-- ==== Sys2Proof/Proofs/Memory.lean ====
section
/-! Loads, copies and cleared ranges of the byte memory, and the round trip of little-endian numbers. -/

namespace Sys2Proof.Machine
open Sys2Proof

@[simp] theorem length_memLoad (m : Sparse Byte) (a n : Nat) : (memLoad m a n).length = n := by
  induction n generalizing a with
  | zero => rfl
  | succ n ih => simp [memLoad, ih]

@[simp] theorem getElem_memLoad (m : Sparse Byte) (a n i : Nat) (h : i < (memLoad m a n).length) :
    (memLoad m a n)[i] = spGet 0#8 m (a + i) := by
  induction n generalizing a i with
  | zero => simp at h
  | succ n ih =>
    cases i with
    | zero => rfl
    | succ i =>
      simp only [memLoad, List.getElem_cons_succ, ih]
      congr 1
      omega

/-- A load gives the bytes last stored. -/
theorem memLoad_memStore (m : Sparse Byte) (a : Nat) (bs : List Byte) : memLoad (memStore m a bs) a bs.length = bs := by
  refine List.ext_getElem (length_memLoad _ _ _) fun i _ h => ?_
  rw [getElem_memLoad, spGet_memStore_in bs m a i h]

theorem spGet_spClear (m : Sparse Byte) (lo hi b : Nat) :
    spGet 0#8 (spClear m lo hi) b = if lo ≤ b ∧ b < hi then 0#8 else spGet 0#8 m b := by
  unfold spClear
  induction m with
  | nil => simp [spGet]
  | cons e t ih =>
    obtain ⟨i, v⟩ := e
    by_cases hi' : i < lo ∨ hi ≤ i
    · rw [List.filter_cons_of_pos (by simpa using hi')]
      by_cases hb : b = i
      · simp only [spGet, if_pos hb]
        rw [if_neg (by omega)]
      · simp only [spGet, if_neg hb, ih]
    · rw [List.filter_cons_of_neg (by simpa using hi'), ih]
      by_cases hb : b = i
      · rw [if_pos (by omega), if_pos (by omega)]
      · simp only [spGet, if_neg hb]

/-- A canonical table reads its default below its least key. -/
theorem spGet_of_lt_of_spWfFrom {d : Byte} {m : Sparse Byte} {lo k : Nat} (w : spWfFrom d lo m = true) (h : k < lo) :
    spGet d m k = d := by
  induction m generalizing lo with
  | nil => rfl
  | cons e t ih =>
    obtain ⟨i, v⟩ := e
    simp only [spWfFrom, Bool.and_eq_true, decide_eq_true_eq] at w
    obtain ⟨⟨hi, -⟩, ht⟩ := w
    rw [spGet, if_neg (by omega), ih ht (by omega)]

/-- The cells that a copy of `n` bytes from `src` to `dst` writes: the bytes of the source range that are listed. -/
def copyCells (m : Sparse Byte) (src dst n : Nat) : List Host.Cell :=
  (m.filter fun e => decide (src ≤ e.1 ∧ e.1 < src + n)).map fun e => (e.1 - src + dst, e.2)

theorem memCopy_eq_memPut_copyCells (m : Sparse Byte) (src dst n : Nat) :
    memCopy m src dst n = memPut (spClear m dst (dst + n)) (copyCells m src dst n) := rfl

/-- Writing the cells of a copy over any memory: a listed byte of the source range arrives, every other byte stays. -/
theorem spGet_memPut_copyCells {m : Sparse Byte} {lo : Nat} (w : spWfFrom 0#8 lo m = true) (m' : Sparse Byte) (src dst n b : Nat) :
    spGet 0#8 (memPut m' (copyCells m src dst n)) b =
      if (dst ≤ b ∧ b < dst + n) ∧ spGet 0#8 m (b - dst + src) ≠ 0#8 then spGet 0#8 m (b - dst + src) else spGet 0#8 m' b := by
  induction m generalizing lo m' with
  | nil => simp [copyCells, memPut, spGet]
  | cons e t ih =>
    obtain ⟨i, v⟩ := e
    simp only [spWfFrom, Bool.and_eq_true, decide_eq_true_eq] at w
    obtain ⟨⟨-, hv⟩, ht⟩ := w
    have hti : spGet 0#8 t i = 0#8 := spGet_of_lt_of_spWfFrom ht (Nat.lt_succ_self i)
    unfold copyCells at ih ⊢
    by_cases hin : src ≤ i ∧ i < src + n
    · rw [List.filter_cons_of_pos (by simpa using hin), List.map_cons, memPut, ih ht, spGet_spSet, spGet]
      by_cases hb : dst ≤ b ∧ b < dst + n
      · by_cases hbi : b - dst + src = i
        · rw [hbi, hti, if_neg (by simp), if_pos rfl, if_pos (show b = i - src + dst by omega), if_pos ⟨hb, hv⟩]
        · rw [if_neg hbi, if_neg (show ¬ b = i - src + dst by omega)]
      · rw [if_neg (show ¬ b = i - src + dst by omega), if_neg (fun h => hb h.1), if_neg (fun h => hb h.1)]
    · rw [List.filter_cons_of_neg (by simpa using hin), ih ht, spGet]
      by_cases hb : dst ≤ b ∧ b < dst + n
      · rw [if_neg (show ¬ b - dst + src = i by omega)]
      · rw [if_neg (fun h => hb h.1), if_neg (fun h => hb h.1)]

/-- A copy moves its range, also where source and destination meet. -/
theorem spGet_memCopy {m : Sparse Byte} (w : memWf m = true) (src dst n b : Nat) :
    spGet 0#8 (memCopy m src dst n) b =
      if dst ≤ b ∧ b < dst + n then spGet 0#8 m (b - dst + src) else spGet 0#8 m b := by
  rw [memCopy_eq_memPut_copyCells, spGet_memPut_copyCells w, spGet_spClear]
  by_cases hb : dst ≤ b ∧ b < dst + n
  · by_cases h0 : spGet 0#8 m (b - dst + src) = 0#8
    · rw [if_neg (fun h => h.2 h0), if_pos hb, if_pos hb, h0]
    · rw [if_pos ⟨hb, h0⟩, if_pos hb]
  · rw [if_neg (fun h => hb h.1), if_neg hb, if_neg hb]

/-- Little-endian bytes of a number give it back, cut to their width. -/
theorem leNat_natLe (n v : Nat) : leNat (natLe n v) = v % 2 ^ (8 * n) := by
  induction n generalizing v with
  | zero => simp [natLe, leNat, Nat.mod_one]
  | succ n ih =>
    rw [natLe, leNat, ih, BitVec.toNat_ofNat, Nat.mul_succ, Nat.add_comm (8 * n), Nat.pow_add, Nat.mod_mul]

/-- Settles O5: each clause is the reading rule of its operation on the byte memory. -/
theorem memoryReadsBack : Obligations.MemoryReadsBack := by
  unfold Obligations.MemoryReadsBack
  exact ⟨fun m a bs => ⟨memLoad_memStore m a bs, fun b h => spGet_memStore_out bs m a b h⟩,
    fun m src dst n b w => spGet_memCopy w src dst n b, spGet_spClear, leNat_natLe⟩

end Sys2Proof.Machine
end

○ ○ ○ ○ ○

TASK TO COMPLETE
Retype the data in full, precisely as given.

ANSWER TO THE PROBLEM
-- ==== Sys2Proof/Proofs/Memory.lean ====
section
/-! Loads, copies and cleared ranges of the byte memory, and the round trip of little-endian numbers. -/

namespace Sys2Proof.Machine
open Sys2Proof

@[simp] theorem length_memLoad (m : Sparse Byte) (a n : Nat) : (memLoad m a n).length = n := by
  induction n generalizing a with
  | zero => rfl
  | succ n ih => simp [memLoad, ih]

@[simp] theorem getElem_memLoad (m : Sparse Byte) (a n i : Nat) (h : i < (memLoad m a n).length) :
    (memLoad m a n)[i] = spGet 0#8 m (a + i) := by
  induction n generalizing a i with
  | zero => simp at h
  | succ n ih =>
    cases i with
    | zero => rfl
    | succ i =>
      simp only [memLoad, List.getElem_cons_succ, ih]
      congr 1
      omega

/-- A load gives the bytes last stored. -/
theorem memLoad_memStore (m : Sparse Byte) (a : Nat) (bs : List Byte) : memLoad (memStore m a bs) a bs.length = bs := by
  refine List.ext_getElem (length_memLoad _ _ _) fun i _ h => ?_
  rw [getElem_memLoad, spGet_memStore_in bs m a i h]

theorem spGet_spClear (m : Sparse Byte) (lo hi b : Nat) :
    spGet 0#8 (spClear m lo hi) b = if lo ≤ b ∧ b < hi then 0#8 else spGet 0#8 m b := by
  unfold spClear
  induction m with
  | nil => simp [spGet]
  | cons e t ih =>
    obtain ⟨i, v⟩ := e
    by_cases hi' : i < lo ∨ hi ≤ i
    · rw [List.filter_cons_of_pos (by simpa using hi')]
      by_cases hb : b = i
      · simp only [spGet, if_pos hb]
        rw [if_neg (by omega)]
      · simp only [spGet, if_neg hb, ih]
    · rw [List.filter_cons_of_neg (by simpa using hi'), ih]
      by_cases hb : b = i
      · rw [if_pos (by omega), if_pos (by omega)]
      · simp only [spGet, if_neg hb]

/-- A canonical table reads its default below its least key. -/
theorem spGet_of_lt_of_spWfFrom {d : Byte} {m : Sparse Byte} {lo k : Nat} (w : spWfFrom d lo m = true) (h : k < lo) :
    spGet d m k = d := by
  induction m generalizing lo with
  | nil => rfl
  | cons e t ih =>
    obtain ⟨i, v⟩ := e
    simp only [spWfFrom, Bool.and_eq_true, decide_eq_true_eq] at w
    obtain ⟨⟨hi, -⟩, ht⟩ := w
    rw [spGet, if_neg (by omega), ih ht (by omega)]

/-- The cells that a copy of `n` bytes from `src` to `dst` writes: the bytes of the source range that are listed. -/
def copyCells (m : Sparse Byte) (src dst n : Nat) : List Host.Cell :=
  (m.filter fun e => decide (src ≤ e.1 ∧ e.1 < src + n)).map fun e => (e.1 - src + dst, e.2)

theorem memCopy_eq_memPut_copyCells (m : Sparse Byte) (src dst n : Nat) :
    memCopy m src dst n = memPut (spClear m dst (dst + n)) (copyCells m src dst n) := rfl

/-- Writing the cells of a copy over any memory: a listed byte of the source range arrives, every other byte stays. -/
theorem spGet_memPut_copyCells {m : Sparse Byte} {lo : Nat} (w : spWfFrom 0#8 lo m = true) (m' : Sparse Byte) (src dst n b : Nat) :
    spGet 0#8 (memPut m' (copyCells m src dst n)) b =
      if (dst ≤ b ∧ b < dst + n) ∧ spGet 0#8 m (b - dst + src) ≠ 0#8 then spGet 0#8 m (b - dst + src) else spGet 0#8 m' b := by
  induction m generalizing lo m' with
  | nil => simp [copyCells, memPut, spGet]
  | cons e t ih =>
    obtain ⟨i, v⟩ := e
    simp only [spWfFrom, Bool.and_eq_true, decide_eq_true_eq] at w
    obtain ⟨⟨-, hv⟩, ht⟩ := w
    have hti : spGet 0#8 t i = 0#8 := spGet_of_lt_of_spWfFrom ht (Nat.lt_succ_self i)
    unfold copyCells at ih ⊢
    by_cases hin : src ≤ i ∧ i < src + n
    · rw [List.filter_cons_of_pos (by simpa using hin), List.map_cons, memPut, ih ht, spGet_spSet, spGet]
      by_cases hb : dst ≤ b ∧ b < dst + n
      · by_cases hbi : b - dst + src = i
        · rw [hbi, hti, if_neg (by simp), if_pos rfl, if_pos (show b = i - src + dst by omega), if_pos ⟨hb, hv⟩]
        · rw [if_neg hbi, if_neg (show ¬ b = i - src + dst by omega)]
      · rw [if_neg (show ¬ b = i - src + dst by omega), if_neg (fun h => hb h.1), if_neg (fun h => hb h.1)]
    · rw [List.filter_cons_of_neg (by simpa using hin), ih ht, spGet]
      by_cases hb : dst ≤ b ∧ b < dst + n
      · rw [if_neg (show ¬ b - dst + src = i by omega)]
      · rw [if_neg (fun h => hb h.1), if_neg (fun h => hb h.1)]

/-- A copy moves its range, also where source and destination meet. -/
theorem spGet_memCopy {m : Sparse Byte} (w : memWf m = true) (src dst n b : Nat) :
    spGet 0#8 (memCopy m src dst n) b =
      if dst ≤ b ∧ b < dst + n then spGet 0#8 m (b - dst + src) else spGet 0#8 m b := by
  rw [memCopy_eq_memPut_copyCells, spGet_memPut_copyCells w, spGet_spClear]
  by_cases hb : dst ≤ b ∧ b < dst + n
  · by_cases h0 : spGet 0#8 m (b - dst + src) = 0#8
    · rw [if_neg (fun h => h.2 h0), if_pos hb, if_pos hb, h0]
    · rw [if_pos ⟨hb, h0⟩, if_pos hb]
  · rw [if_neg (fun h => hb h.1), if_neg hb, if_neg hb]

/-- Little-endian bytes of a number give it back, cut to their width. -/
theorem leNat_natLe (n v : Nat) : leNat (natLe n v) = v % 2 ^ (8 * n) := by
  induction n generalizing v with
  | zero => simp [natLe, leNat, Nat.mod_one]
  | succ n ih =>
    rw [natLe, leNat, ih, BitVec.toNat_ofNat, Nat.mul_succ, Nat.add_comm (8 * n), Nat.pow_add, Nat.mod_mul]

/-- Settles O5: each clause is the reading rule of its operation on the byte memory. -/
theorem memoryReadsBack : Obligations.MemoryReadsBack := by
  unfold Obligations.MemoryReadsBack
  exact ⟨fun m a bs => ⟨memLoad_memStore m a bs, fun b h => spGet_memStore_out bs m a b h⟩,
    fun m src dst n b w => spGet_memCopy w src dst n b, spGet_spClear, leNat_natLe⟩

end Sys2Proof.Machine
end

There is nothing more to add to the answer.